▸ **Stored items**
/-- TAKE (R97, R98, R99, R104): INVALID for a mask of 0 or above 255; otherwise the channels of the mask in ascending order,
each applied, rejected or left pending, and told to the other port; an applied take swaps the banks, and a rejected
one changes neither banks nor revision. The result words of the channels are 0 APPLIED, 1 REJECTED and 2 PENDING
(R181). The active bank governs (R92); Dly_eff is computed where the feed is LOCKED and accepted (R105). The model's
choices in it: a live take computes Dly_eff in every state and a structural take on a STOPPED channel does not (log
entry 16, where R104 and R105 differ), and what a take does to the frame in progress (log entry 26). -/
def Obligations.TakeSwapsTheBanks : Prop :=
  (TakeWord.applied.word = 0#16 ∧ TakeWord.rejected.word = 1#16 ∧ TakeWord.pending.word = 2#16) ∧
  ((∀ (s : State) (c : Chan),
      bankOf s c = match s.chans[c].active with | .a => s.chans[c].bankA | .b => s.chans[c].bankB) ∧
    ∀ (s : State) (b : Bank), bankCompatible s b = true ↔ s.refs[b.ref].tAlign % b.pOut = 0) ∧
  (∀ (s t : State) (dt : Nat) (p : Port) (tag : Byte) (w : Word), t = s.elapse dt → Taken t p →
    (w = 0#16 ∨ 255 < w.toNat → exec (.take dt p tag [w]) s = .next (t.answered p .invalid tag [] 1)) ∧
    (w ≠ 0#16 → w.toNat ≤ 255 → ∃ (ws : List Word) (u : State),
      (ws, u) = takeAll p ((List.finRange 8).filter fun c => w.getLsbD c.val) (t.taking p 1) ∧
      exec (.take dt p tag [w]) s = .next (u.done p .ok tag ws))) ∧
  (∀ (p : Port) (s u v : State) (c : Chan) (rest : List Chan) (w : TakeWord) (ws : List Word), takeOn c s = (w, u) →
    takeAll p rest (announce p ⟨0x34#8, some c.val, some u.chans[c].revision⟩ u) = (ws, v) →
    takeAll p [] s = ([], s) ∧ takeAll p (c :: rest) s = (w.word :: ws, v)) ∧
  (∀ (s : State) (c : Chan) (ch : Channel) (old new : Bank) (fs : Bool), ch = s.chans[c] → old = bankOf s c →
    new = (match ch.active with | .a => ch.bankB | .b => ch.bankA) →
    (ch.state ≠ .stopped ∨ ch.takePending = true →
      takeOn c s = (.pending, s.modChan c fun ch => { ch with takePending := true })) ∧
    (ch.state = .stopped → ch.takePending = false → s.refs[new.ref].tAlign % new.pOut = 0 →
      takeOn c s = (.applied, applyTake c false s)) ∧
    (ch.state = .stopped → ch.takePending = false → s.refs[new.ref].tAlign % new.pOut ≠ 0 →
      takeOn c s = (.rejected, applyTake c false s)) ∧
    (s.refs[new.ref].tAlign % new.pOut ≠ 0 → applyTake c fs s = raise (.takeDone c) (s.modChan c fun ch =>
      { ch with takePending := false, lastTake := .rejected s.dev.houseTime })) ∧
    (∀ a b : State, s.refs[new.ref].tAlign % new.pOut = 0 →
      a = { s with chans := s.chans.set c { ch with
        active := (match ch.active with | .a => .b | .b => .a), revision := ch.revision + 1, takePending := false
        lastTake := .applied s.dev.houseTime } } →
      b = (if old.ref ≠ new.ref ∨ old.outStd ≠ new.outStd ∨ old.offset ≠ new.offset then rebuild c old.pOut a
        else a).modOutput c (fun o => { o with
          emitStd := if new.enable = false then none
            else if old.enable = false ∧ fs = true then some old.outStd else o.emitStd }) →
      applyTake c fs s = raise (.takeDone c)
        (if old.feed ≠ new.feed ∨ old.outStd ≠ new.outStd ∨ old.ref ≠ new.ref ∨ old.expected ≠ new.expected
         then (if ch.state = .stopped then b else reprime c old new b)
         else computeDelay c b))) ∧
  (∀ (s v : State) (c : Chan) (old new b : Bank) (r : Receiver) (ok : Prop), b = bankOf s c → r = s.rxs[b.feed] →
    (ok ↔ r.state = .locked ∧ ∃ i, r.detected = some i ∧ (b.expected = none ∨ b.expected = some i)) →
    v = (if old.outStd = new.outStd then s else (releaseOnAir c s).modOutput c fun o => { o with display := .black }) →
    (ok → reprime c old new s = enterPriming c v) ∧
    (¬ ok → s.chans[c].state = .priming ∨ s.chans[c].state = .running → reprime c old new s = enterHolding c v) ∧
    (¬ ok → s.chans[c].state = .waitFeed ∨ s.chans[c].state = .holding → reprime c old new s = v) ∧
    (∀ i : StdId, ok → r.detected = some i → computeDelay c s = s.modChan c fun ch => { ch with
      dlyEff := some (effectiveDelay b (Config.pNom i) s.rings[b.feed].depth) }) ∧
    (¬ ok → computeDelay c s = s))

/-- START_CHANNEL (R102): INVALID, REFUSED(NOT_STOPPED), REFUSED(REF_INCOMPATIBLE), or started: the counters and
the last run's marks are cleared, the channel enters PRIMING or WAIT_FEED, and the other port is told. STOP_CHANNEL
(R103): INVALID, ALREADY, or STOPPED with its job abandoned and its slots released. The abandonment by a stop takes
the job back and lets the idle lanes start the next jobs; unlike one at the deadline it is neither counted nor
reported, and where the channel has no job it changes nothing (R159). A release of the READY or the ON_AIR slot takes it
from the output and gives it back to the store (R25, R168). -/
def Obligations.StartAndStopChannel : Prop :=
  (∀ (s : State) (c : Chan),
    (s.outputs[c].onAir = none → releaseOnAir c s = s) ∧ (s.outputs[c].ready = none → releaseReady c s = s) ∧
    (∀ a : Held, s.outputs[c].onAir = some a → s.slots[a.slot].state = .onAir →
      releaseOnAir c s = release a.slot (s.modOutput c fun o => { o with onAir := none })) ∧
    (∀ a : Held, s.outputs[c].ready = some a → s.slots[a.slot].state = .ready →
      releaseReady c s = release a.slot (s.modOutput c fun o => { o with ready := none }))) ∧
  (∀ (c : Chan) (s v : State),
    (abandonJob c s = (true, v) → abandonAtStop c s = startLanes v) ∧
    (abandonJob c s = (false, v) → v = s ∧ abandonAtStop c s = s)) ∧
  (∀ (s t : State) (dt : Nat) (p : Port) (tag : Byte) (w : Word), t = s.elapse dt → Taken t p →
    (8 ≤ w.toNat → exec (.startChannel dt p tag [w]) s = .next (t.answered p .invalid tag [] 1) ∧
      exec (.stopChannel dt p tag [w]) s = .next (t.answered p .invalid tag [] 1)) ∧
    (∀ (c : Chan) (ch : Channel) (b : Bank) (r : Receiver) (ok : Prop), c.val = w.toNat → ch = t.chans[c] →
      b = bankOf t c → r = t.rxs[b.feed] →
      (ok ↔ r.state = .locked ∧ ∃ i, r.detected = some i ∧ (b.expected = none ∨ b.expected = some i)) →
      (ch.state ≠ .stopped →
        exec (.startChannel dt p tag [w]) s = .next (t.answered p .refused tag [3#16] 1)) ∧
      (ch.state = .stopped → t.refs[b.ref].tAlign % b.pOut ≠ 0 →
        exec (.startChannel dt p tag [w]) s = .next (t.answered p .refused tag [1#16] 1)) ∧
      (∀ a : State, ch.state = .stopped → t.refs[b.ref].tAlign % b.pOut = 0 →
        a = { t.taking p 1 with
          chans := t.chans.set c { ch with
            counters := ⟨0, 0, 0, 0, 0⟩, frame := 0, listKind := none, outcome := none, readback := none }
          outputs := t.outputs.set c { t.outputs[c] with lateRun := false } } →
        (ok → exec (.startChannel dt p tag [w]) s = .next ((announce p ⟨0x32#8, some c.val, some ch.revision⟩
          (enterPriming c a)).done p .ok tag [2#16])) ∧
        (¬ ok → exec (.startChannel dt p tag [w]) s = .next ((announce p ⟨0x32#8, some c.val, some ch.revision⟩
          (raise (.channelState c) (a.modChan c fun ch => { ch with state := .waitFeed, dlyEff := none }))).done
            p .ok tag [1#16]))) ∧
      (ch.state = .stopped →
        exec (.stopChannel dt p tag [w]) s = .next (t.answered p .already tag [] 1)) ∧
      (∀ a : State, ch.state ≠ .stopped →
        a = abandonAtStop c (condition (.holding c) (ch.state = .holding) false (raise (.channelState c)
          ((t.taking p 1).modChan c fun ch => { ch with state := .stopped }))) →
        ∃ u : State, u = releaseOnAir c (releaseReady c a) ∧
          exec (.stopChannel dt p tag [w]) s = .next ((announce p ⟨0x33#8, some c.val, some ch.revision⟩
            (u.modOutput c fun o => { o with display := .black, hold := none })).done p .ok tag []))))

/-- A change of a receiver's state reaches FEED_LOCK, its ring and detector, and then followFeed on every channel
whose active bank names the feed, in ascending order (R45, R57, R71, R78; the order is log entry 17). What a channel
does on the report (R101, R111, R166, R173): with loss hold frames 0 the entry into HOLDING releases the ON_AIR slot
and shows black at once. The effective delay it computes (R105). -/
def Obligations.ChannelsFollowTheirFeeds : Prop :=
  (∀ (s a : State) (f : Feed) (st : RxState),
    a = condition (.feedLock f) (s.rxs[f].state = .locked) (st = .locked)
      (s.modRx f fun r => { r with state := st }) →
    (st = .locked → enterRxState f st s = reportToChannels f (detectorRestart f (relock f a))) ∧
    (st ≠ .locked → enterRxState f st s = reportToChannels f (a.modDet f fun d => { d with openFilm := none })) ∧
    reportToChannels f s = ((List.finRange 8).filter fun c => (bankOf s c).feed = f).foldl
      (fun u c => followFeed c u) s ∧
    relock f s = ((s.rings[f].members.foldl (fun u n => removeMember f n u) s).modRing f fun r => { r with
      window := [], prevRaw := none, prevSmooth := none, lastError := none, pendingBreak := true })) ∧
  (∀ (s u : State) (c : Chan) (ch : Channel), ch = s.chans[c] → ch.state ≠ .holding → (bankOf s c).lossHold = 0 →
    u = condition (.holding c) false true (raise (.channelState c) s) →
    (∀ a, s.outputs[c].onAir = some a → s.slots[a.slot].state = .onAir) →
    enterHolding c s = { (match s.outputs[c].onAir with | some a => release a.slot u | none => u) with
      chans := s.chans.set c { ch with state := .holding }
      outputs := s.outputs.set c { s.outputs[c] with hold := some 0, display := .black, onAir := none }
      aux := s.aux.map fun a => if a.mode = .alertOutput ∧ a.mask.getLsbD c.val = true
        then { a with expiry := some (s.dev.houseTime + 5400000) } else a }) ∧
  (∀ (s : State) (c : Chan) (ch : Channel) (b : Bank) (r : Receiver) (ok : Prop), ch = s.chans[c] →
    b = bankOf s c → r = s.rxs[b.feed] →
    (ok ↔ r.state = .locked ∧ ∃ i, r.detected = some i ∧ (b.expected = none ∨ b.expected = some i)) →
    (ch.state = .stopped → followFeed c s = s) ∧
    (ok → ch.state = .waitFeed ∨ ch.state = .holding → followFeed c s = enterPriming c s) ∧
    (¬ ok → ch.state = .waitFeed ∨ ch.state = .holding → followFeed c s = s) ∧
    (ok → ch.state = .priming ∨ ch.state = .running → followFeed c s = s) ∧
    (¬ ok → ch.state = .priming ∨ ch.state = .running → followFeed c s = enterHolding c s) ∧
    (∀ i d, r.state = .locked → r.detected = some i → (b.expected = none ∨ b.expected = some i) →
      d = effectiveDelay b (Config.pNom i) s.rings[b.feed].depth →
      enterPriming c s = condition (.holding c) (ch.state = .holding) false (raise (.channelState c) { s with
        outputs := s.outputs.set c { s.outputs[c] with hold := none }
        chans := s.chans.set c { ch with state := .priming, listKind := none, dlyEff := some d } })) ∧
    (ch.state ≠ .holding → b.lossHold ≠ 0 →
      ∃ u : State, u = condition (.holding c) false true (raise (.channelState c) s) ∧
        enterHolding c s = { u with
          chans := s.chans.set c { ch with state := .holding }
          outputs := s.outputs.set c { s.outputs[c] with hold := some b.lossHold }
          aux := s.aux.map fun a => if a.mode = .alertOutput ∧ a.mask.getLsbD c.val = true
            then { a with expiry := some (s.dev.houseTime + 5400000) } else a })) ∧
  (∀ (b : Bank) (pIn depth : Nat),
    (b.delay = none → effectiveDelay b pIn depth =
      (if b.mode = .filmAware then 3 * pIn else 2 * pIn) + b.pOut + 27000) ∧
    (∀ x : Nat, b.delay = some x →
      ((depth - 1) * pIn < pIn + b.pOut → effectiveDelay b pIn depth = pIn + b.pOut) ∧
      (pIn + b.pOut ≤ (depth - 1) * pIn →
        effectiveDelay b pIn depth = min (max x (pIn + b.pOut)) ((depth - 1) * pIn))))

/-! ## Profile table -/

/-- PROFILE_BEGIN, PROFILE_DATA and PROFILE_ABANDON (R143, R144): each by its checks; what is accepted changes the
requesting port's staging buffer and nothing else. -/
def Obligations.ProfileStaging : Prop :=
  ∀ (s t : State) (dt : Nat) (p : Port) (tag : Byte), t = s.elapse dt → Taken t p →
    (∀ (w k n h : Word) (ok : Prop),
      (ok ↔ (k = 0#16 ∧ (n = 2#16 ∨ n = 4#16 ∨ n = 6#16 ∨ n = 8#16) ∧ (h = 16#16 ∨ h = 32#16 ∨ h = 64#16)) ∨
        (k = 1#16 ∧ n = 0#16 ∧ h = 0#16)) →
      (15 < w.toNat ∨ ¬ ok →
        exec (.profileBegin dt p tag [w, k, n, h]) s = .next (t.answered p .invalid tag [] 4)) ∧
      (w.toNat ≤ 5 → ok →
        exec (.profileBegin dt p tag [w, k, n, h]) s = .next (t.answered p .refused tag [5#16] 4)) ∧
      (∀ (e : EntryNo) (shape : Shape) (size : Nat), e.val = w.toNat → 5 < e.val → ok →
        shape = (if k = 0#16 then .resample n.toNat h.toNat else .matrix) →
        size = (if k = 0#16 then n.toNat * h.toNat else 9) →
        exec (.profileBegin dt p tag [w, k, n, h]) s = .next ((t.modPort p fun r =>
          { r with staging := some ⟨e, shape, List.replicate size none⟩ }).replied t p .ok tag [] 4))) ∧
    (∀ (o a b c d : Word),
      ((t.port p).staging = none →
        exec (.profileData dt p tag [o, a, b, c, d]) s = .next (t.answered p .refused tag [6#16] 5)) ∧
      (∀ g : Staging, (t.port p).staging = some g → g.shape.size ≤ o.toNat + 3 →
        exec (.profileData dt p tag [o, a, b, c, d]) s = .next (t.answered p .invalid tag [] 5)) ∧
      (∀ g : Staging, (t.port p).staging = some g → o.toNat + 3 < g.shape.size → g.words.length = g.shape.size →
        ∃ ws : List (Option Word),
          exec (.profileData dt p tag [o, a, b, c, d]) s = .next ((t.modPort p fun r =>
            { r with staging := some { g with words := ws } }).replied t p .ok tag [] 5) ∧
          ws.length = g.shape.size ∧
          (∀ k : Fin 4, ws[o.toNat + k.val]? = some ([a, b, c, d][k.val]?)) ∧
          ∀ i : Nat, i < o.toNat ∨ o.toNat + 4 ≤ i → ws[i]? = g.words[i]?)) ∧
    ((t.port p).staging = none → exec (.profileAbandon dt p tag []) s = .next (t.answered p .already tag [] 0)) ∧
    ((t.port p).staging ≠ none → exec (.profileAbandon dt p tag []) s =
      .next ((t.modPort p fun r => { r with staging := none }).replied t p .ok tag [] 0))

▸ **WORK TO COMPLETE**
An exact copy of the lines above between the line holding "b.pOut = 0) ∧" and the line holding "(w = 0#16 ∨ 255", inclusive, is the whole answer.

▸ **RESULT OF THIS TASK**
    ∀ (s : State) (b : Bank), bankCompatible s b = true ↔ s.refs[b.ref].tAlign % b.pOut = 0) ∧
  (∀ (s t : State) (dt : Nat) (p : Port) (tag : Byte) (w : Word), t = s.elapse dt → Taken t p →
    (w = 0#16 ∨ 255 < w.toNat → exec (.take dt p tag [w]) s = .next (t.answered p .invalid tag [] 1)) ∧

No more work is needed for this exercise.